Andaste
05-06-2015 - Mariana Mortágua
Imagine uma pessoa que quer comprar uma casa própria. Como tantas outras, não tendo dinheiro a pronto para a adquirir, tem que recorrer a um empréstimo bancário. Precavida e à procura da melhor proposta possível, vai a quatro bancos informar-se sobre as condições oferecidas por cada um. Escolhe, naturalmente, o banco que oferece melhores condições e um "spread" mais baixo. Qual não é o seu espanto quando, depois de assinar a escritura, repara que as condições são diferentes das que tinham sido acordadas e o "spread" muito inferior.

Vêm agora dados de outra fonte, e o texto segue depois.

/-- A word that answers with a result word at once. -/
def answer (s : State) (rd : BitVec 6) (w : Word) : Res := .done (s.updCore s.curCore fun c => c.setSreg rd w)

/-- A word of the Harvest fails where the spec names no STATUS for it: a race over its image, or a declaration in poisoned data, which is a status and no trap (R312). DESIGN CHOICE: the STATUS is a free value from 1 to 9 (notes/assumptions/50.md). -/
def answerFree (s : State) (rd : BitVec 6) (round : BitVec 32) : Res :=
  answer { s with free := s.free + 1 } rd (harvestWord (1 + (Config.freeWord s.free).toNat % 9) round)

/-! ### HJOIN, HLEAVE and HSYNC (R306, R307, R312) -/

/-- A group at its installation (R306, R307): in a deterministic-mode context every member is PRESENT from then on. DESIGN CHOICE: where the tensor of RESULT cannot be read, as may happen for a group of a park area, the spec does not say which die combines; the model takes die 0 (notes/assumptions/57.md). -/
def State.newGroup (s : State) (ctx : Nat) (bs : List Byte) : Group :=
  let first := BitVec.ofNat 32 (field bs 0x1C 4)
  let r := Ref.of (BitVec.ofNat 128 (field bs 8 16))
  let die := match s.tensor ctx r.handle with
    | .ok t => s.standIn (t.homeOf r)
    | _ => 0
  { ctx := ctx, decl := bs, die := die, open_ := first, members := (List.range (field bs 2 1)).map fun m => (m, Member.fresh (s.det ctx)),
    rounds := [(first.toNat, Round.future)], inflight := [], stamp := (0, 0, 0) }

/-- A group is installed (R306). -/
def State.install (s : State) (ctx k : Nat) (bs : List Byte) : State := s.setGroup k (s.newGroup ctx bs)

/-- The installed group that a declaration names, installed now if it is not, or a status (R306). -/
def State.joined (s : State) (sh : Shard) (bs : List Byte) : State ⊕ Nat :=
  let k := bits (field bs 0 2) 0 12
  match Map.look s.groups k with
  | some g => if g.ctx = sh.ctx ∧ g.decl = bs then .inl s else .inr 5
  | none =>
    if s.badDecl sh.ctx bs then .inr 5
    else if 4096 ≤ s.groups.length then .inr 7
    else .inl (s.install sh.ctx k bs)

/-- Bind a shard to a member (R307, R312). -/
def State.bindMember (s : State) (sh : Shard) (k m : Nat) : State × Nat × BitVec 32 :=
  match Map.look s.groups k with
  | none => (s, 5, 0)
  | some g =>
    let x := g.member m
    if g.n ≤ m then (s, 5, g.open_)
    else if g.binds m sh then (s, 0, s.openFor g m)
    else if x.bound.isSome ∨ x.port.isSome ∨ g.peers.testBit m then (s, 4, s.openFor g m)
    else if 8 ≤ s.bindings sh then (s, 7, s.openFor g m)
    else
      (s.setGroup k (g.setMember m
        { x with bound := some (sh.task, sh.num), present := true, leaveAt := none }), 0, s.openFor g m)

/-- HJOIN: the group of the declaration at ra is installed or checked, and the shard is bound to member rb (R306, R307, R312). The block is read by Harvest control, so that poisoned data in it is a status (R312, R373). -/
def execHjoin (rd ra rb : BitVec 6) (s : State) : Out :=
  runC s fun c sh => c.ready s [rd, ra, rb] (
    let va := c.sreg ra
    let m := (c.sreg rb).toNat
    if m / 2 ^ 6 ≠ 0 then .trap 13 (c.sreg rb)
    else match aperture va.toNat with
      | some (0, off) =>
        if off % 64 ≠ 0 then .trap 11 va
        else match c.translate 0 sh.ctx off .read with
          | .fault => .trap 12 va
          | .poisoned => .poison va true
          | .miss => .wait (s.tlbMiss s.curCore 0 sh.ctx off) .translation
          | .ok _ =>
            if ¬s.sealedRange sh.ctx off 128 then answer s rd (harvestWord 5 0)
            else match s.readRange sh.ctx off 128 with
              | none => answerFree s rd 0
              | some bs => match s.joined sh bs with
                | .inr st => answer s rd (harvestWord st 0)
                | .inl s' =>
                  let (s', st, r) := s'.bindMember sh (bits (field bs 0 2) 0 12) m
                  answer s' rd (harvestWord st r)
      | _ => .trap 13 va)

/-- HLEAVE: the shard is unbound, and in general mode the member is not PRESENT from LAST + 1, or from O if that is later (R312); behind an event of this clk that R309 takes after it, it comes in the next. -/
def execHleave (rd ra : BitVec 6) (s : State) : Out :=
  runC s fun c sh => c.ready s [rd, ra] (
    let va := c.sreg ra
    let k := raGroup va
    let m := raMember va
    match harvestOperand va none with
    | some v => .trap 13 v
    | none => match s.groupOf? sh.ctx k with
      | none => answer s rd (harvestWord 5 0)
      | some g =>
        if ¬g.binds m sh then answer s rd (harvestWord 6 (s.openFor g m))
        else if ¬g.admits s.now 2 m then .wait s .none
        else
          let x := { g.member m with bound := none }
          if s.det sh.ctx then answer ((s.setGroup k (g.setMember m x)).stampGroup k 2 m) rd (harvestWord 0 (g.ownNext m))
          else
            let from_ := g.later (g.nextOf m) g.open_
            answer (((s.setGroup k (g.setMember m { x with leaveAt := some from_ })).stampGroup k 2 m).quorum k false) rd (harvestWord 0 from_))

/-- HSYNC: the stall is cleared, LAST becomes O − 1 if it is none or earlier, and the quorum is evaluated (R312); behind an HLEAVE of this clk, or an HSYNC of a higher member, it comes in the next (R309). -/
def execHsync (rd ra : BitVec 6) (s : State) : Out :=
  runC s fun c sh => c.ready s [rd, ra] (
    let va := c.sreg ra
    let k := raGroup va
    let m := raMember va
    match harvestOperand va none with
    | some v => .trap 13 v
    | none => match s.groupOf? sh.ctx k with
      | none => answer s rd (harvestWord 5 0)
      | some g =>
        if ¬g.binds m sh then answer s rd (harvestWord 6 (s.openFor g m))
        else if ¬g.admits s.now 1 m then .wait s .none
        else
          let x := g.member m
          let before := g.open_ - 1
          let last := match x.last with
            | none => before
            | some l => if g.delta l < g.delta before then before else l
          let g' := g.setMember m { x with stalled := false, last := some last }
          answer (((s.setGroup k g').stampGroup k 1 m).quorum k false) rd (harvestWord 0 (s.openFor g' m)))

/-! ### HCONTRIB (R313) -/

/-- The size of a group's payload image: the result tile in ETYPE (R313). -/
def State.payloadSize (s : State) (g : Group) : Option Nat :=
  match s.tensor g.ctx (g.resultRef 0).handle with
  | .ok t => some t.imageSize
  | _ => none

/-- Send a payload to the group's Harvest control, or forward it unjudged from a proxy group (R313, R316). -/
def State.sendContribution (s : State) (n : Nat) (sh : Shard) (rd : BitVec 6) (k : Nat) (g : Group) (m : Nat) (tag : BitVec 32) (img : List Byte) : State :=
  let s := s.chargeFlits (dieOf n) g.die (s.choosePath (dieOf n) g.die) actHarvest (ceilDiv img.length 64)
  let x : Contribution :=
    { member := m, tag := tag, taskId := sh.taskId, shard := sh.num, payload := img, core := some (n, rd.toNat), peer := none, uid := sh.uid,
      knows := sh.release }
  if g.proxy then
    let p := g.outPort
    let s := s.setGroup k { g with inflight := g.inflight ++ [{ x with peer := some (p, s.tag) }] }
    { (s.sendMsg p 5 (Config.peerCtx p sh.ctx) s.tag (k + m * 2 ^ 12 + tag.toNat * 2 ^ 32) 0 img) with
      tag := s.tag + 1
      outstanding := s.outstanding ++ [{ port := p, tag := s.tag, typ := 5, core := n, strm := .c, va := 0, engine := false, since := s.now }] }
  else s.setGroup k { g with inflight := g.inflight ++ [x] }

/-- Every store of the A-stream has performed, for a contribution of a scope: at system scope the flushing reads behind host-window stores have returned too (R99, R101). -/
def Core.aStoresDone (c : Core) (scope : Nat) : Bool :=
  c.as.flight.all fun f => f.kind != .store || (decide (f.path = 6) && (decide (scope ≠ 3) || f.failed))

/-- HCONTRIB: a release; the image at OFF is read and sent, and rd is pending until the result word arrives (R313). In a re-execution nothing is sent. -/
def execHcontrib (rd ra rb : BitVec 6) (off : BitVec 12) (s : State) : Out :=
  runC s fun c sh => c.ready s [rd, ra, rb] (c.afterAcquire s (
    let va := c.sreg ra
    let k := raGroup va
    let m := raMember va
    let n := s.curCore
    let lo := 64 * off.toNat
    match harvestOperand va (some (c.sreg rb)) with
    | some v => .trap 13 v
    | none =>
      let tag := (c.sreg rb).setWidth 32
      if sh.rebuild then answer s rd (harvestWord 0 tag)
      else match s.groupOf? sh.ctx k with
        | none => answer s rd (harvestWord 5 0)
        | some g =>
          match s.payloadSize g with
          | none => answer s rd (harvestWord 5 (s.openFor g m))
          | some size =>
            if 0x40000 < lo + size then answer s rd (harvestWord 5 (s.openFor g m))
            else if ¬g.binds m sh then answer s rd (harvestWord 6 (s.openFor g m))
            else
              let scope := if g.peers ≠ 0 ∨ g.proxy then 3 else 2
              c.afterStores s scope (
                if ¬c.aStoresDone scope then .wait s .stores
                else if s.poisoned (.pad n lo) size then .poison (BitVec.ofNat 64 (0xFF00000000000000 + lo)) false
                else if (s.raceAt sh (.pad n lo) size false true false).isSome then answerFree s rd (s.openFor g m)
                else if g.proxy ∧ ¬s.hubOk (dieOf n) then .wait s .reply
                else
                  let s' := ((s.watch n sh (.pad n lo) size false true false).flushedOut n c sh scope).sendContribution n sh rd k g m tag (s.readTarget (.pad n lo) size)
                  .done (((s'.updCore n fun c => c.setPending rd).tickClock n).syncPoint n))))

/-! ### HWAIT (R314) -/

/-- How a round stands for a waiter. -/
inductive WaitFor where
  | waits
  | status (st : Nat)
  | ready (key : Nat) (v : Version) (x : Round)

/-- A round of a group, for HWAIT (R310, R314, R418); a round that a proxy group has not received fails while its port is down (R414). -/
def State.roundFor (s : State) (g : Group) (r : BitVec 32) : WaitFor :=
  let x := g.round r
  if g.beforeFirst r then .status 9
  else match x.state with
    | .failed => .status 8
    | .lost => .status 9
    | .dropped => .status 9
    | .sealed_ => match s.findVersion g.ctx (g.resultRef r.toNat) with
      | none => .status 9
      | some (key, v) => if ¬s.live v then .status 9 else if s.readable v then .ready key v x else .waits
    | _ => if g.proxy && s.bilotDown.contains g.outPort then .status 8 else .waits

/-- A completed wait is recorded with the task's lineage: a KIND 2 input (R277, R279), and its roster (R304). -/
def State.recordWait (s : State) (sh : Shard) (k : Nat) (r : BitVec 32) (x : Round) : State :=
  { s with tasks := Map.upd s.tasks sh.task fun t =>
      { t with waits := t.waits ++ [(sh.num, k, r.toNat)], rosters := t.rosters ++ [(sh.num, x.roster)] } }

/-- HWAIT with status 0: the image is loaded as TLOAD loads one, behind the rows that hold its groups (R268, R324), the wait recorded, and the contributors' releases acquired (R99, R106, R314). -/
def hwaitDone (s : State) (sh : Shard) (rd : BitVec 6) (k : Nat) (r : BitVec 32) (key : Nat) (v : Version) (x : Round) (noimg : Bool) (lo : Nat) : Res :=
  let n := s.curCore
  if ¬noimg ∧ 0x40000 < lo + v.image.length then answer s rd (harvestWord 5 r)
  else if ¬noimg ∧ (s.raceAt sh (.pad n lo) v.image.length true true false).isSome then answerFree s rd r
  else if ¬noimg ∧ s.versionBlocked key v then .wait s .round
  else
    let s := if noimg then s else ((s.chargeVersion key v actTask).watch n sh (.pad n lo) v.image.length true true false).writeTarget (.pad n lo) v.image
    let s := ((s.recordWait sh k r x).acquire n (mergeKnows x.knows v.knows)).syncPoint n
    answer (s.updCore n fun c => { c with dcache := [] }) rd (harvestWord 0 r)

/-- HWAIT: waits until round rb is sealed, failed, lost or dropped (R314); in a re-execution the recorded result returns at once (R279). -/
def execHwait (rd ra rb : BitVec 6) (noimg : Bool) (off : BitVec 12) (s : State) : Out :=
  runC s fun c sh => c.ready s [rd, ra, rb] (c.afterAcquire s (
    let va := c.sreg ra
    let k := raGroup va
    match harvestOperand va (some (c.sreg rb)) with
    | some v => .trap 13 v
    | none =>
      let r := (c.sreg rb).setWidth 32
      match s.groupOf? sh.ctx k with
      | none => answer s rd (harvestWord 5 0)
      | some g =>
        let replayed := sh.rebuild && (Map.look s.tasks sh.task).any fun t => t.replay.contains (k, r.toNat)
        match (if replayed then s.findVersion g.ctx (g.resultRef r.toNat) else none) with
        | some (key, v) => hwaitDone s sh rd k r key v (g.round r) noimg (64 * off.toNat)
        | none => match s.roundFor g r with
          | .waits =>
            let s := match s.findVersion g.ctx (g.resultRef r.toNat) with
              | some (_, v) => s.startFetch v
              | none => s
            .wait s .round
          | .status st => answer s rd (harvestWord st r)
          | .ready key v x => hwaitDone s sh rd k r key v x noimg (64 * off.toNat)))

Parece impossível? Algo parecido está a acontecer no Porto. Não com o empréstimo à habitação de um qualquer anónimo cidadão, mas com a forma como os transportes coletivos da cidade estão a ser atirados para a mão de interesses privados. Entre a apresentação do caderno de encargos e a assinatura do contrato, muito mudou. Em primeiro lugar, o número de candidatos, que, vendo determinadas condições, desistiram de uma privatização que, para ser atraente para os privados, tem sempre que meter dinheiros públicos. Em segundo, as regalias oferecidas pelo Governo ao concorrente vencedor. Onde antes não existia qualquer referência a indemnizações financeiras do Estado ao vencedor da concessão, elas passaram a existir no contrato. Baixaram as exigências e aumentou a remuneração entregue ao privado. Os riscos, que já eram mal repartidos, passaram a recair em cima do suspeito do costume - o Estado.
O que se está a passar no Porto, à vista de todos, viola as mais elementares regras de transparência no processo de decisão, de confiança no Estado e possibilita as leituras mais perigosas sobre a honestidade deste negócio.
Para ser viável para um operador privado, qualquer privatização ou concessão dos transportes coletivos terá sempre como contrapartida a garantia de dinheiros públicos para a concessionária privada. O Governo, empenhado em "vender" a necessidade de se desfazer dos transportes coletivos, sempre o negou. Aliás, mesmo contra todas as evidências, continua a fazê-lo, refugiando-se em jogos de palavras e em desculpas como a impossibilidade de conhecer o dia de amanhã.
Está à vista o que vale a palavra do Governo. O mesmo que diz que não permitir o aumento descontrolado das tarifas ou a supressão de ainda mais carreiras e composições. Acredita quem quiser.